At some point I need to patch in a bunch of extra tracepoints and do 
some perf tracing to see how often we do potentially unnecessary 
snapshot related work in logical decoding.


Temporary tables (both local and global) as well as unlogged tables are 
not subject of logical replication, aren't them?



--
Konstantin Knizhnik
Postgres Professional: http://www.postgrespro.com
The Russian Postgres Company



Re: Global temporary tables

2019-08-13 Thread Craig Ringer
On Fri, 9 Aug 2019 at 22:07, Konstantin Knizhnik 
wrote:

>
>
> Ok, here it is: global_private_temp-1.patch
>


Initial pass review follows.

Relation name "SESSION" is odd. I guess you're avoiding "global" because
the data is session-scoped, not globally temporary. But I'm not sure
"session" fits either - after all regular temp tables are also session
temporary tables. I won't focus on naming further beyond asking that it be
consistent though, right now there's a mix of "global" in some places and
"session" in others.


Why do you need to do all this indirection with changing RelFileNode to
RelFileNodeBackend in the bufmgr, changing BufferGetTag etc? Similarly,
your changes of RelFileNodeBackendIsTemp to RelFileNodeBackendIsLocalTemp .
Did you look into my suggestion of extending the relmapper so that global
temp tables would have a relfilenode of 0 like pg_class etc, and use a
backend-local map of oid-to-relfilenode mappings? I'm guessing you did it
the way you did instead to lay the groundwork for cross-backend sharing,
but if so it should IMO be in that patch. Maybe my understanding of the
existing temp table mechanics is just insufficient as I
see RelFileNodeBackendIsTemp is already used in some aspects of existing
temp relation handling.

Similarly, TruncateSessionRelations probably shouldn't need to exist in
this patch in its current form; there's no shared_buffers use to clean and
the same file cleanup mechanism should handle both session-temp and
local-temp relfilenodes.


A number of places make a change like this:

rel->rd_rel->relpersistence == RELPERSISTENCE_TEMP ||
+ rel->rd_rel->relpersistence == RELPERSISTENCE_SESSION

and I'd like to see a test macro or inline static for it since it's
repeated so much. Mostly to make the intent clear: "is this a relation with
temporary backend-scoped data?"


This test:

+ if (blkno == BTREE_METAPAGE && PageIsNew(BufferGetPage(buf)) &&
IsSessionRelationBackendId(rel->rd_backend))
+ _bt_initmetapage(BufferGetPage(buf), P_NONE, 0);

seems sensible but I'm wondering if there's a way to channel initialization
of global-temp objects through a bit more of a common path, so it reads
more obviously as a common test applying to all global-temp tables. "Global
temp table not initialized in session yet? Initialize it." So we don't have
to have every object type do an object type specific test for "am I
actually uninitialized?" in all paths it might hit. I guess I expected to
see something more like a

if (RelGlobalTempUninitialized(rel))

but maybe I've been doing too much Java ;)

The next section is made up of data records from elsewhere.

/-- The encoder: the word of a well-formed encoded instruction, from the formats of R43 and the
functions of R47, R53 and R54. An event has no word. -/
def encode : Instr → Option Encoded
  | .add g d a b => some (.w (encR 0 b a d g 1))
  | .sub g d a b => some (.w (encR 1 b a d g 1))
  | .mul g d a b => some (.w (encR 2 b a d g 1))
  | .mulhi g d a b => some (.w (encR 3 b a d g 1))
  | .mulhn g d a b => some (.w (encR 4 b a d g 1))
  | .div g d a b => some (.w (encR 5 b a d g 1))
  | .divn g d a b => some (.w (encR 6 b a d g 1))
  | .rem g d a b => some (.w (encR 7 b a d g 1))
  | .remn g d a b => some (.w (encR 8 b a d g 1))
  | .min g d a b => some (.w (encR 9 b a d g 1))
  | .max g d a b => some (.w (encR 10 b a d g 1))
  | .minn g d a b => some (.w (encR 11 b a d g 1))
  | .maxn g d a b => some (.w (encR 12 b a d g 1))
  | .and g d a b => some (.w (encR 13 b a d g 1))
  | .or g d a b => some (.w (encR 14 b a d g 1))
  | .xor g d a b => some (.w (encR 15 b a d g 1))
  | .andn g d a b => some (.w (encR 16 b a d g 1))
  | .shlRegister g d a b => some (.w (encR 17 b a d g 1))
  | .shrRegister g d a b => some (.w (encR 18 b a d g 1))
  | .shaRegister g d a b => some (.w (encR 19 b a d g 1))
  | .rotRegister g d a b => some (.w (encR 20 b a d g 1))
  | .mov g d a => some (.w (encR 24 0 a d g 1))
  | .clz g d a => some (.w (encR 25 0 a d g 1))
  | .ctz g d a => some (.w (encR 26 0 a d g 1))
  | .popc g d a => some (.w (encR 27 0 a d g 1))
  | .brev g d a => some (.w (encR 28 0 a d g 1))
  | .bswap g d a => some (.w (encR 29 0 a d g 1))
  | .mix64 g d a => some (.w (encR 30 0 a d g 1))
  | .addi g d a i => some (.w (encI i a d g 2))
  | .andi g d a i => some (.w (encI i a d g 3))
  | .ori g d a i => some (.w (encI i a d g 4))
  | .xori g d a i => some (.w (encI i a d g 5))
  | .shlImmediate g d a sh => some (.w (encK 0 sh a d g))
  | .shrImmediate g d a sh => some (.w (encK 1 sh a d g))
  | .shaImmediate g d a sh => some (.w (encK 2 sh a d g))
  | .rotImmediate g d a sh => some (.w (encK 3 sh a d g))
  | .cmp g c p a b => some (.w (encC 0 b a c.code p g 7))
  | .cmpi g c p a i => some (.w (encCI i a c.code p g))
  | .pand g p x y => some (.w (encP 0 y x p g))
  | .por g p x y => some (.w (encP 1 y x p g))
  | .pxor g p x y => some (.w (encP 2 y x p g))
  | .pnot g p x => some (.w (encP 3 0 x p g))
  | .pmov g p x => some (.w (encP 4 0 x p g))
  | .pset g p k => some (.w (encP 5 0 (0#3 ++ BitVec.ofBool k) p g))
  | .sel g d n a b => some (.w (encS 0 n b a d g))
  | .lea g d a b s => some (.w (encS 1 (0#1 ++ s) b a d g))
  | .movwZ d h i => some (.w (encW 0 h i d))
  | .movwK d h i => some (.w (encW 1 h i d))
  | .movwS d h i => some (.w (encW 2 h i d))
  | .addpc d i => some (.w (i ++ d ++ majorBits 12))
  | .br g x => some (.w (encB x g 13))
  | .brl g x => some (.w (encB x g 14))
  | .jmp g a i => some (.w (encI i a 0 g 15))
  | .jmpl g d a i => some (.w (encI i a d g 16))
  | .fext g d a l f => some (.w (encF 0 f l a d g))
  | .fins g d a l f => some (.w (encF 1 f l a d g))
  | .fpack g d a l => some (.w (encF 2 0 l a d g))
  | .funpack g d a l => some (.w (encF 3 0 l a d g))
  | .layout g l a => some (.w (encF 4 0 l a 0 g))
  | .fadd g t d a b => some (.w (encFR 0 t.code b a d g))
  | .fsub g t d a b => some (.w (encFR 1 t.code b a d g))
  | .fmul g t d a b => some (.w (encFR 2 t.code b a d g))
  | .fdiv g t d a b => some (.w (encFR 3 t.code b a d g))
  | .fmin g t d a b => some (.w (encFR 4 t.code b a d g))
  | .fmax g t d a b => some (.w (encFR 5 t.code b a d g))
  | .fsqrt g t d a => some (.w (encFR 6 t.code 0 a d g))
  | .fcvt g t s d a => some (.w (encX 0 s.code t.code a d g))
  | .frnd g f d a => some (.w (encX 1 f.code f.code a d g))
  | .fclass g f d a => some (.w (encX 2 f.code 0 a d g))
  | .fmaF64 g d a b c => some (.w (encR c b a d g 20))
  | .fmaF32 g d a b c => some (.w (encR c b a d g 21))
  | .fcmp g c t p a b => some (.w (encC t.code b a c.code p g 22))
  | .srd g d n => some (.w (encSR 0 n 0 d g))
  | .swr g n a => some (.w (encSR 1 n a 0 g))
  | .srdp g d n => some (.w (encSR 2 n 0 d g))
  | .swrp g n a => some (.w (encSR 3 n a 0 g))
  | .ld g t d a o => some (.w (encM o t.code a d g 24))
  | .st g t d a o => some (.w (encM o t.code a d g 25))
  | .ldp g d a o => some (.w (encM o 0 a d g 26))
  | .stp g d a o => some (.w (encM o 1 a d g 26))
  | .ldIndexed g t d a b => some (.w (encR (0#2 ++ t.code) b a d g 27))
  | .stIndexed g t d a b => some (.w (encR (1#2 ++ t.code) b a d g 27))
  | .ldaN32 g d a => some (.w (encR 0 0 a d g 28))
  | .ldaN64 g d a => some (.w (encR 1 0 a d g 28))
  | .strN32 g a b => some (.w (encR 2 b a 0 g 28))
  | .strN64 g a b => some (.w (encR 3 b a 0 g 28))
  | .casN32 g d a b => some (.w (encR 4 b a d g 28))
  | .casN64 g d a b => some (.w (encR 5 b a d g 28))
  | .xclr g a => some (.w (encR 6 0 a 0 g 28))
  | .xrdF32 g d a => some (.w (encR 7 0 a d g 28))
  | .xrdF64 g d a => some (.w (encR 8 0 a d g 28))
  | .lrw g d a => some (.w (encR 9 0 a d g 28))
  | .sch g p a b => some (.w (encR 10 b a (pred5 p) g 28))
  | .fence g k s => some (.w (encR 11 0 (0#2 ++ s) k.code g 28))
  | .lookup g d a => some (.w (encR 12 0 a d g 28))
  | .tagset g a b => some (.w (encR 13 b a 0 g 28))
  | .tagclr g a => some (.w (encR 14 0 a 0 g 28))
  | .pref g a => some (.w (encR 15 0 a 0 g 28))
  | .snap g d => some (.w (encR 16 0 0 d g 28))
  | .snapx g a => some (.w (encR 17 0 a 0 g 28))
  | .txb g => some (.w (encR 18 0 0 0 g 28))
  | .txc g p => some (.w (encR 19 0 0 (pred5 p) g 28))
  | .txa g => some (.w (encR 20 0 0 0 g 28))
  | .txs g d => some (.w (encR 21 0 0 d g 28))
  | .alw g d a q => some (.w (encR 22 (pred5 q) a d g 28))
  | .amo g w o d a b => some (.w (encAM w o.code b a d g 29))
  | .red g w o a b => some (.w (encAM w o.code b a 0 g 30))
  | .spawn g d a => some (.w (encR 0 0 a d g 31))
  | .spawnq g d a q => some (.w (encR 1 (pred5 q) a d g 31))
  | .touch g d a => some (.w (encR 2 0 a d g 31))
  | .touchq g d a q => some (.w (encR 3 (pred5 q) a d g 31))
  | .resolve g a b => some (.w (encR 4 b a 0 g 31))
  | .poison g a b => some (.w (encR 5 b a 0 g 31))
  | .cancel g a => some (.w (encR 6 0 a 0 g 31))
  | .fstat g d a => some (.w (encR 7 0 a d g 31))
  | .fhold g a => some (.w (encR 8 0 a 0 g 31))
  | .fdrop g a => some (.w (encR 9 0 a 0 g 31))
  | .go g a => some (.w (encR 10 0 a 0 g 31))
  | .yield g => some (.w (encR 11 0 0 0 g 31))
  | .exit g a => some (.w (encR 12 0 a 0 g 31))
  | .self g d => some (.w (encR 13 0 0 d g 31))
  | .pmode g k => some (.w (encR 14 0 0 (bit5 k) g 31))
  | .pbind g a => some (.w (encR 15 0 a 0 g 31))
  | .pstat g d => some (.w (encR 16 0 0 d g 31))
  | .ldw g d a => some (.w (encR 17 0 a d g 31))
  | .stw g a b => some (.w (encR 18 b a 0 g 31))
  | .bjoin g a => some (.w (encR 19 0 a 0 g 31))
  | .barv g a => some (.w (encR 20 0 a 0 g 31))
  | .bwait g d a q => some (.w (encR 21 (pred5 q) a d g 31))
  | .bleave g a => some (.w (encR 22 0 a 0 g 31))
  | .bexpect g a b => some (.w (encR 23 b a 0 g 31))
  | .fpop g d a => some (.w (encR 24 0 a d g 31))
  | .fpopq g d a q => some (.w (encR 25 (pred5 q) a d g 31))
  | .cpy g d a => some (.w (encR 0 0 a d g 32))
  | .cpy2 g d a => some (.w (encR 1 0 a d g 32))
  | .cpyg g d a => some (.w (encR 2 0 a d g 32))
  | .tdset g k a => some (.w (encR 3 0 a k g 32))
  | .cqstat g d a => some (.w (encR 4 0 a d g 32))
  | .wld g f l a b => some (.w (encL 0 (lpBits l) false f.code b a g))
  | .weft g f v l a b => some (.w (encL 1 (lpBits l) v f.code b a g))
  | .vrd g f v a b => some (.w (encL 2 0 v f.code b a g))
  | .lgrp g f v l a b => some (.w (encL 3 (lpBits l) v f.code b a g))
  | .wswap g => some (.w (encR 0 0 0 0 g 34))
  | .vclr g k => some (.w (encR 1 0 0 (bit5 k) g 34))
  | .vadd g k a => some (.w (encR 2 0 a (bit5 k) g 34))
  | .lloop g k a => some (.w (encR 3 0 a (0#2 ++ k) g 34))
  | .lfut g d => some (.w (encR 4 0 0 d g 34))
  | .lres g a => some (.w (encR 5 0 a 0 g 34))
  | .lstat g d => some (.w (encR 6 0 0 d g 34))
  | .tadd g td ta tb => some (.w (encT3 0 tb ta td g 35))
  | .tsub g td ta tb => some (.w (encT3 1 tb ta td g 35))
  | .tmul g td ta tb => some (.w (encT3 2 tb ta td g 35))
  | .tfma g td ta tb => some (.w (encT3 3 tb ta td g 35))
  | .tdiv g td ta tb => some (.w (encT3 0 tb ta td g 36))
  | .tmin g td ta tb => some (.w (encT3 1 tb ta td g 36))
  | .tmax g td ta tb => some (.w (encT3 2 tb ta td g 36))
  | .tsel g td ta tb => some (.w (encT3 3 tb ta td g 36))
  | .tand g td ta tb => some (.w (encT3 0 tb ta td g 37))
  | .tor g td ta tb => some (.w (encT3 1 tb ta td g 37))
  | .txor g td ta tb => some (.w (encT3 2 tb ta td g 37))
  | .tshl g td ta tb => some (.w (encT3 3 tb ta td g 37))
  | .tshr g td ta tb => some (.w (encT3 0 tb ta td g 38))
  | .tcmpEq g td ta tb => some (.w (encT3 0 tb ta td g 39))
  | .tcmpNe g td ta tb => some (.w (encT3 1 tb ta td g 39))
  | .tcmpLt g td ta tb => some (.w (encT3 2 tb ta td g 39))
  | .tcmpLe g td ta tb => some (.w (encT3 3 tb ta td g 39))
  | .tcvt g t td ta => some (.w (encT3 1 (0#2 ++ t.code) ta td g 38))
  | .ttopk g td ta k => some (.w (encT3 2 k ta td g 38))
  | .tmov g td ta => some (.w (encT3 0 0 ta td g 40))
  | .txpose g td ta => some (.w (encT3 0 1 ta td g 40))
  | .texp2 g td ta => some (.w (encT3 0 2 ta td g 40))
  | .tlog2 g td ta => some (.w (encT3 0 3 ta td g 40))
  | .trcp g td ta => some (.w (encT3 0 4 ta td g 40))
  | .trsq g td ta => some (.w (encT3 0 5 ta td g 40))
  | .tsqrt g td ta => some (.w (encT3 0 6 ta td g 40))
  | .ttanh g td ta => some (.w (encT3 0 7 ta td g 40))
  | .tredAdd g td ta => some (.w (encT3 0 8 ta td g 40))
  | .tredMin g td ta => some (.w (encT3 0 9 ta td g 40))
  | .tredMax g td ta => some (.w (encT3 0 10 ta td g 40))
  | .tscanAdd g td ta => some (.w (encT3 0 11 ta td g 40))
  | .tiota g td => some (.w (encT3 0 12 0 td g 40))
  | .trand g td => some (.w (encT3 0 13 0 td g 40))
  | .tld g t a b => some (.w (encTG 0 b a t g))
  | .tst g t a b => some (.w (encTG 1 b a t g))
  | .tsplat g t a => some (.w (encTG 2 0 a t g))
  | .tmovgRead g t a b => some (.w (encTG 3 b a t g))
  | .tmovgWrite g t a b => some (.w (encTG 4 b a t g))
  | .tldi g t ti a => some (.w (encTX 0 a ti t g))
  | .tsti g t ti a => some (.w (encTX 1 a ti t g))
  | .shape g f c r => some (.w (encSH f c r g))
  | .nop g => some (.w (encR 0 0 0 0 g 44))
  | .trap g k => some (.w (encR 1 0 0 k g 44))
  | .eret g => some (.w (encR 2 0 0 0 g 44))
  | .wfi g => some (.w (encR 3 0 0 0 g 44))
  | .tlbi g a b => some (.w (encR 4 b a 0 g 44))
  | .ctxsv g a => some (.w (encR 5 0 a 0 g 44))
  | .ctxld g a => some (.w (encR 6 0 a 0 g 44))
  | .dbgb g k => some (.w (encR 7 0 0 k g 44))
  | .modifierWord m => some (.w (encMW m))
  | .movC16 n d a => some (.h (encC16 n d a 1))
  | .addC16 n d a => some (.h (encC16 n d a 2))
  | .subC16 n d a => some (.h (encC16 n d a 3))
  | .andC16 n d a => some (.h (encC16 n d a 4))
  | .orC16 n d a => some (.h (encC16 n d a 5))
  | .xorC16 n d a => some (.h (encC16 n d a 6))
  | .shlC16 n d a => some (.h (encC16 n d a 7))
  | .shrC16 n d a => some (.h (encC16 n d a 8))
  | .addiC16 n d a => some (.h (encC16 n d a 9))
  | .ldN64C16 n d a => some (.h (encC16 n d a 10))
  | .stN64C16 n d a => some (.h (encC16 n d a 11))
  | .brC16 n x => some (.h (n ++ x ++ 12#4 ++ 0#1))
  | .touchC16 n d a => some (.h (encC16 n d a 13))
  | .jmpC16 n a => some (.h (encC16 n 0 a 14))
  | .nopC16 n => some (.h (encC16 n 0 0 15))
  | .interruptTaken .. | .timerExpiry .. | .storeErrorReport .. | .loadReply ..
  | .scratchpadRequest .. | .memoryPortRead .. | .memoryPortWrite .. | .memoryPortAtomic ..
  | .redMergeGroupApply .. | .tableWalkComplete .. | .futureEntryFill .. | .bindTask ..
  | .stealRound .. | .dequeRefill .. | .arrivalRefill .. | .arrivalResend .. | .doomNotice ..
  | .gleanerVisit .. | .poolWaitTimeout .. | .reservationExpiry .. | .remoteRequestTimeout ..
  | .loomCmdWld .. | .loomCmdWswap .. | .loomCmdVclr .. | .loomCmdWeft .. | .loomCmdVadd ..
  | .loomCmdLgrp .. | .loomCmdLloop .. | .loomCmdVrd .. | .loomMarker .. | .loomPause ..
  | .scrivenerCpy .. | .scrivenerCpy2 .. | .scrivenerCpyg .. | .scrivenerPause ..
  | .tilePrefetch .. | .tailWrite .. | .queueEnable .. | .queueDisable .. | .queueSkip ..
  | .queueRetry .. | .queueReset .. | .launch .. | .feed .. | .copy .. | .semwait .. | .semsig ..
  | .futwait .. | .intr .. | .indirect .. | .fencePacket .. | .unknownOpcode .. | .heapAdmit ..
  | .heapTake | .launchPlacement .. | .launchComplete .. | .semaphoreWrite ..
  | .feedQueueEnable .. | .feedQueueDisable .. | .hostReadTimeout .. | .fabricRead ..
  | .fabricWrite .. | .fabricAmo .. | .fabricCas .. | .fabricRed .. | .fabricLrw ..
  | .fabricSch .. | .fabricXrdXclr .. | .fabricFutureRequest .. | .fabricFutureDelivery ..
  | .fabricReadReply .. | .fabricAck .. | .fabricErrorReply .. | .allowancePark ..
  | .packetForward .. | .linkDown .. | .linkUp .. | .featureWordAnnounce ..
  | .dieBoundaryFailure .. | .routeWordWrite .. | .rangeRegisterWrite .. | .versionPoolWrite ..
  | .drainWrite .. | .featureAcceptWrite .. | .dieStart .. | .interruptWordWrite ..
  | .debugHalt .. | .debugResume .. | .debugDtrapClear .. | .debugQuiesce .. | .registerWrite ..
  | .powerOn | .functionReady .. | .firmwareLoad .. | .firmwareUpdate .. | .spdmGetVersion ..
  | .spdmGetCapabilities .. | .spdmNegotiateAlgorithms .. | .spdmGetDigests ..
  | .spdmGetCertificate .. | .spdmChallenge .. | .spdmGetMeasurements .. | .thermalThrottleBegin
  | .thermalThrottleEnd | .thermalShutdown | .illegalInstruction .. | .fetchFault ..
  | .moduleReset | .hbmStackFailure .. | .commitExchange .. => none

A similar test reappears here for sequences:

+ if (rel->rd_rel->relpersistence == RELPERSISTENCE_SESSION &&
PageIsNew(page))

Why is this written differently?


Sequence initialization ignores sequence startval/firstval settings. Why?


- else if (newrelpersistence == RELPERSISTENCE_PERMANENT)
+ else if (newrelpersistence != RELPERSISTENCE_TEMP)

Doesn't this change the test outcome for RELPERSISTENCE_UNLOGGED?


In PreCommit_on_commit_actions, in the the ONCOMMIT_DELETE_ROWS case, is
there any way to still respect the XACT_FLAGS_ACCESSEDTEMPNAMESPACE flag if
the oid is for a backend-temp table not a global-temp table?


+ bool isLocalBuf = SmgrIsTemp(smgr) && relpersistence ==
RELPERSISTENCE_TEMP;

Won't session-temp tables have local buffers too? Until your next patch
that adds shared_buffers storage for them anyway?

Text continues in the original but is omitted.